We huddled around Rascal and Samuel trying to render comfort and aid, but there was nothing anybody could do for them in a blighted neighborhood on Christmas, except me. I carried a small flip phone hidden within my jeans. I knew that when I called 911 and identified myself as a City Building Inspector, medical help would arrive swiftly but break up the family, forever, placing each within the penal or the inadequate social services system. The old mansion would be locked up by the cops.
I speculated that if given the choice of dying or permitting Queenie and Roxie to go on living in the old mansion, Samuel and Rascal would have elected death, but not calling for help and letting them die, was a choice I didn’t want to make. Samuel’s beautiful notes resounded through my memory of saying goodbye to somebody you love for the last time, and, Wrangler’s admonition to “leave this old house be” were clairvoyant. It was the City of Detroit which led me to the old mansion, but it was a loving, flawed little family, who extended their hospitality to a stranger, inviting me to share their love and kindness on Christmas. I looked at my paint stained, red index finger, and knew that I couldn’t be responsible for the “extinction” of the family. I was certain my call to 911 would be a final goodbye and never reached for my phone. I prayed for Rascal and Samuel to recover.

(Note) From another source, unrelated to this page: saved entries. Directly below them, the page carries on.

-- ==== Sys2Proof/Laws/Code.lean ====
section
/-! SUPPORT. Laws/Code.lean: what the LDPC decoder makes of a block of erasures (R115): the all-zero codeword, in one iteration. -/
namespace Sys2Proof.Machine

/-- The least magnitude of a list is at most that of any member. -/
theorem foldl_min_le (l : List Int) (a : Nat) {y : Int} (h : y ∈ l) : l.foldl (fun m z => min m z.natAbs) a ≤ y.natAbs := by
  induction l generalizing a with
  | nil => cases h
  | cons x r ih =>
    rw [List.foldl_cons]
    rcases List.mem_cons.1 h with rfl | h
    · have : ∀ (r : List Int) (b : Nat), r.foldl (fun m z => min m z.natAbs) b ≤ b := by
        intro r
        induction r with
        | nil => exact fun b => Nat.le_refl b
        | cons z r ih => exact fun b => Nat.le_trans (ih _) (Nat.min_le_left _ _)
      exact Nat.le_trans (this _ _) (Nat.min_le_right _ _)
    · exact ih _ h

/-- A check that has received an erasure beside each message sends erasures. -/
theorem checkOut_erased {q : List Int} (h : ∀ i, (0 : Int) ∈ q.eraseIdx i) : checkOut q = List.replicate q.length 0 := by
  refine List.eq_replicate_iff.2 ⟨by simp [checkOut], fun b hb => ?_⟩
  obtain ⟨i, hi, rfl⟩ := List.mem_mapIdx.1 hb
  have hm : (q.eraseIdx i).foldl (fun m z => min m z.natAbs) 31 = 0 := Nat.le_zero.1 (foldl_min_le _ 31 (h i))
  simp only [hm]
  simp [norm75]

/-- The column blocks of an erased sector: 96 certain zeros and nothing recorded. -/
def erasedCols : List (List Int) := List.replicate 96 1000000 :: List.replicate 272 []

theorem getD_replicate {α : Type} (n i : Nat) (a d : α) : (List.replicate n a).getD i d = if i < n then a else d := by
  rw [List.getD_eq_getElem?_getD, List.getElem?_replicate]; split <;> rfl

theorem erasedCols_getD (c : Nat) : erasedCols.getD c [] = if c = 0 then List.replicate 96 1000000 else [] := by
  cases c with
  | zero => rfl
  | succ c =>
    simp only [erasedCols, List.getD_cons_succ, Nat.succ_ne_zero, if_false]
    rw [getD_replicate, ite_self]

theorem rotate_replicate (σ n : Nat) (a : Int) : rotate σ (List.replicate n a) = List.replicate n a := by
  refine List.eq_replicate_iff.2 ⟨?_, fun b hb => ?_⟩
  · simp only [rotate, List.length_append, List.length_drop, List.length_take, List.length_replicate]; omega
  · rcases List.mem_append.1 hb with hb | hb
    · exact List.eq_of_mem_replicate (List.mem_of_mem_drop hb)
    · exact List.eq_of_mem_replicate (List.mem_of_mem_take hb)

theorem erasedCols_rotate (σ c : Nat) : rotate σ (erasedCols.getD c []) = erasedCols.getD c [] := by
  rw [erasedCols_getD]; split
  · exact rotate_replicate _ _ _
  · exact rotate_replicate σ 0 0

/-- Adding or taking away erasures leaves a column block as it is. -/
theorem erasedCols_zip (f : Int → Int → Int) (h : ∀ x, f x 0 = x) (c : Nat) : List.zipWith f (erasedCols.getD c []) (List.replicate 128 0) = erasedCols.getD c [] := by
  rw [erasedCols_getD]; split
  · rw [List.zipWith_replicate, h, Nat.min_eq_left (by decide)]
  · rfl

/-- Messages that are all erasures. -/
def noMsg (msg : List (List Int)) : Prop := ∀ j, msg.getD j (List.replicate 128 0) = List.replicate 128 0

/-- A row of at least three columns other than the first keeps an erased sector and sends erasures. -/
theorem layer_erased {r : Nat} {msg : List (List Int)} (hm : noMsg msg) (hr : 3 ≤ ((rowCols r).filter fun p => decide (p.1 ≠ 0)).length) :
    (layer r erasedCols msg).1 = erasedCols ∧ noMsg (layer r erasedCols msg).2 := by
  have hq : ((rowCols r).mapIdx fun j p => List.zipWith (· - ·) (rotate p.2 (erasedCols.getD p.1 [])) (msg.getD j (List.replicate 128 0))) =
      (rowCols r).map fun p => erasedCols.getD p.1 [] := by
    rw [List.mapIdx_eq_iff]
    intro i
    rw [List.getElem?_map]
    cases (rowCols r)[i]? with
    | none => rfl
    | some p =>
      simp only [Option.map_some, hm i, erasedCols_rotate]
      rw [erasedCols_zip _ (fun x => by omega)]
  have hz : ∀ x i, (0 : Int) ∈ ((((rowCols r).map fun p => erasedCols.getD p.1 []).map fun c => clampAbs 31 (c.getD x 0)).eraseIdx i) := by
    intro x i
    have hc : ∀ l : List (Nat × Nat), (l.filter fun p => decide (p.1 ≠ 0)).length ≤
        (((l.map fun p => erasedCols.getD p.1 []).map fun c => clampAbs 31 (c.getD x 0)).filter fun y => decide (y = 0)).length := by
      intro l
      induction l with
      | nil => exact Nat.le_refl 0
      | cons p l ih =>
        rw [List.map_cons, List.map_cons, List.filter_cons, List.filter_cons]
        by_cases hp : p.1 = 0
        · rw [if_neg (by simp [hp])]
          refine Nat.le_trans ih ?_
          split
          · exact Nat.le_succ _
          · exact Nat.le_refl _
        · have h0 : clampAbs 31 ((erasedCols.getD p.1 []).getD x 0) = 0 := by rw [erasedCols_getD, if_neg hp]; rfl
          rw [if_pos (by simp [hp]), if_pos (by rw [h0]; rfl)]
          exact Nat.succ_le_succ ih
    have h3 := Nat.le_trans hr (hc (rowCols r))
    generalize (((rowCols r).map fun p => erasedCols.getD p.1 []).map fun c => clampAbs 31 (c.getD x 0)) = q at h3
    have he : (q.filter fun y => decide (y = 0)).length ≤ ((q.eraseIdx i).filter fun y => decide (y = 0)).length + 1 := by
      clear h3
      induction q generalizing i with
      | nil => exact Nat.zero_le _
      | cons y q ih =>
        cases i with
        | zero =>
          rw [List.eraseIdx_cons_zero, List.filter_cons]; split
          · exact Nat.le_refl _
          · exact Nat.le_succ _
        | succ i =>
          rw [List.eraseIdx_cons_succ, List.filter_cons, List.filter_cons]; split
          · simpa using ih i
          · exact ih i
    cases hl : (q.eraseIdx i).filter fun y => decide (y = 0) with
    | nil => rw [hl] at he; simp only [List.length_nil] at he; omega
    | cons y l =>
      have hy : y ∈ (q.eraseIdx i).filter fun y => decide (y = 0) := by rw [hl]; exact List.mem_cons_self
      have := (List.mem_filter.1 hy).2
      simp only [decide_eq_true_eq] at this
      rw [← this]; exact (List.mem_filter.1 hy).1
  have ho : ((List.range 128).map fun x => checkOut ((((rowCols r).map fun p => erasedCols.getD p.1 []).map fun c => clampAbs 31 (c.getD x 0)))) =
      List.replicate 128 (List.replicate (rowCols r).length 0) := by
    refine List.eq_replicate_iff.2 ⟨by simp, fun b hb => ?_⟩
    obtain ⟨x, -, rfl⟩ := List.mem_map.1 hb
    rw [checkOut_erased (hz x)]; simp
  have hn : ∀ j : Nat, ((List.replicate 128 (List.replicate (rowCols r).length (0 : Int))).map fun o => o.getD j 0) = List.replicate 128 0 := by
    intro j
    rw [List.map_replicate]
    congr 1
    rw [getD_replicate, ite_self]
  have hput : ∀ (xs : List ((Nat × Nat) × List Int × List Int)), (∀ x ∈ xs, x.2.1 = erasedCols.getD x.1.1 [] ∧ x.2.2 = List.replicate 128 0) →
      xs.foldl (fun l x => l.set x.1.1 (rotate (128 - x.1.2) (List.zipWith (· + ·) x.2.1 x.2.2))) erasedCols = erasedCols := by
    intro xs
    induction xs with
    | nil => intro _; rfl
    | cons x xs ih =>
      intro h
      obtain ⟨h1, h2⟩ := h x List.mem_cons_self
      rw [List.foldl_cons, h1, h2, erasedCols_zip _ (fun x => by omega), erasedCols_rotate]
      have : erasedCols.set x.1.1 (erasedCols.getD x.1.1 []) = erasedCols := by
        apply List.ext_getElem?
        intro k
        rw [List.getElem?_set]
        split
        · rename_i hk
          subst hk
          split
          · rename_i hk; rw [List.getD_eq_getElem?_getD, List.getElem?_eq_getElem hk]; rfl
          · rename_i hk; rw [List.getElem?_eq_none (by omega)]
        · rfl
      rw [this]
      exact ih fun y hy => h y (List.mem_cons_of_mem _ hy)
  unfold layer
  simp only [hq, ho]
  refine ⟨hput _ fun x hx => ?_, fun j => ?_⟩
  · obtain ⟨i, hi, rfl⟩ := List.getElem_of_mem hx
    simp only [List.getElem_zip, List.getElem_map, List.getElem_mapIdx]
    exact ⟨trivial, hn _⟩
  · rw [List.getD_eq_getElem?_getD, List.getElem?_mapIdx]
    cases (rowCols r)[j]? with
    | none => rfl
    | some p => simp only [Option.map_some, Option.getD_some]; exact hn j

/-- Every row of the code has at least three columns other than the first. -/
theorem rowCols_wide : ∀ r ∈ List.range 16, 3 ≤ ((rowCols r).filter fun p => decide (p.1 ≠ 0)).length := by decide +kernel

theorem minSumPass_erased : (minSumPass (erasedCols, List.replicate 16 [])).1 = erasedCols := by
  have key : ∀ (l : List Nat), (∀ r ∈ l, 3 ≤ ((rowCols r).filter fun p => decide (p.1 ≠ 0)).length) → ∀ s : List (List Int) × List (List (List Int)), s.1 = erasedCols → (∀ r, noMsg (s.2.getD r [])) →
      (l.foldl (fun s r => let (l, m) := layer r s.1 (s.2.getD r []); (l, s.2.set r m)) s).1 = erasedCols := by
    intro l
    induction l with
    | nil => intro _ s h _; exact h
    | cons r l ih =>
      intro hl s h1 h2
      rw [List.foldl_cons]
      have hy := layer_erased (h2 r) (hl r List.mem_cons_self)
      refine ih (fun x hx => hl x (List.mem_cons_of_mem _ hx)) _ (by rw [h1]; exact hy.1) fun k => ?_
      simp only [List.getD_eq_getElem?_getD, List.getElem?_set]
      split
      · split
        · simp only [Option.getD_some, h1]
          rw [← List.getD_eq_getElem?_getD]; exact hy.2
        · exact fun j => rfl
      · rw [← List.getD_eq_getElem?_getD]; exact h2 k
  refine key _ rowCols_wide _ rfl fun r j => ?_
  rw [getD_replicate, ite_self]; rfl

theorem syndromeZero_erased : syndromeZero erasedCols = true := by
  have hn : ∀ c x, ¬(erasedCols.getD c []).getD x 0 < 0 := by
    intro c x
    rw [erasedCols_getD]; split
    · rw [getD_replicate]; split <;> decide
    · exact (by decide : ¬(0 : Int) < 0)
  simp only [syndromeZero, List.all_eq_true]
  intro r _ x _
  have : ((rowCols r).filter fun p => decide ((erasedCols.getD p.1 []).getD ((x + p.2) % 128) 0 < 0)) = [] := by
    rw [List.filter_eq_nil_iff]
    intro p _
    simp only [decide_eq_true_eq]
    exact hn _ _
  rw [this]; rfl

/-- A sector of which nothing was recorded decodes to zeros in the first iteration. -/
theorem ldpcDecode_erased (n : Nat) : ldpcDecode (n + 1) [] = (1, some []) := by
  have h0 : softBlocks 273 (List.replicate 96 1000000 ++ []) = erasedCols := by decide +kernel
  have h1 : (erasedCols.flatten.drop 96).map (fun x => decide (x < 0)) = [] := by decide +kernel
  simp only [ldpcDecode, minSum, h0, minSumPass_erased, syndromeZero_erased, if_true, h1]

end Sys2Proof.Machine
end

It was a sleepless night for everybody, but the following morning, Christmas delivered a gift of life to both Rascal and Samuel who were resting comfortably, lovingly tended to by Queenie, Roxie, and Wrangler. I gathered my possessions and discretely removed the little Christmas tree from the living room. I placed a note alongside the Downbeat cover reading, “Tree at City Park.” I left the mansion without saying goodbye, not wanting to interrupt the family in their time of need. It was my hope Roxie would find true and lasting love with the talent agent who would make good on his promise with jobs for Samuel and Rascal. It would be up to Samuel and Rascal to treasure the gift of life and seize any opportunity extended to them. I knew of one certain outcome. As long as Queenie could draw a breath, I knew her love, strength, and inner beauty would hold the family together.
Although I found the house to be a treasure trove of recyclable building materials, the most valuable contents were the people who created a loving family despite the bleakest of conditions. I would never forget them. I threw my can of red spray paint in the trash. I left the mansion with the potted Christmas tree which I would plant in the City Park as Samuel wanted. The evening sky was turning to daybreak, and I gazed upward finding the lonely little star shining brightly.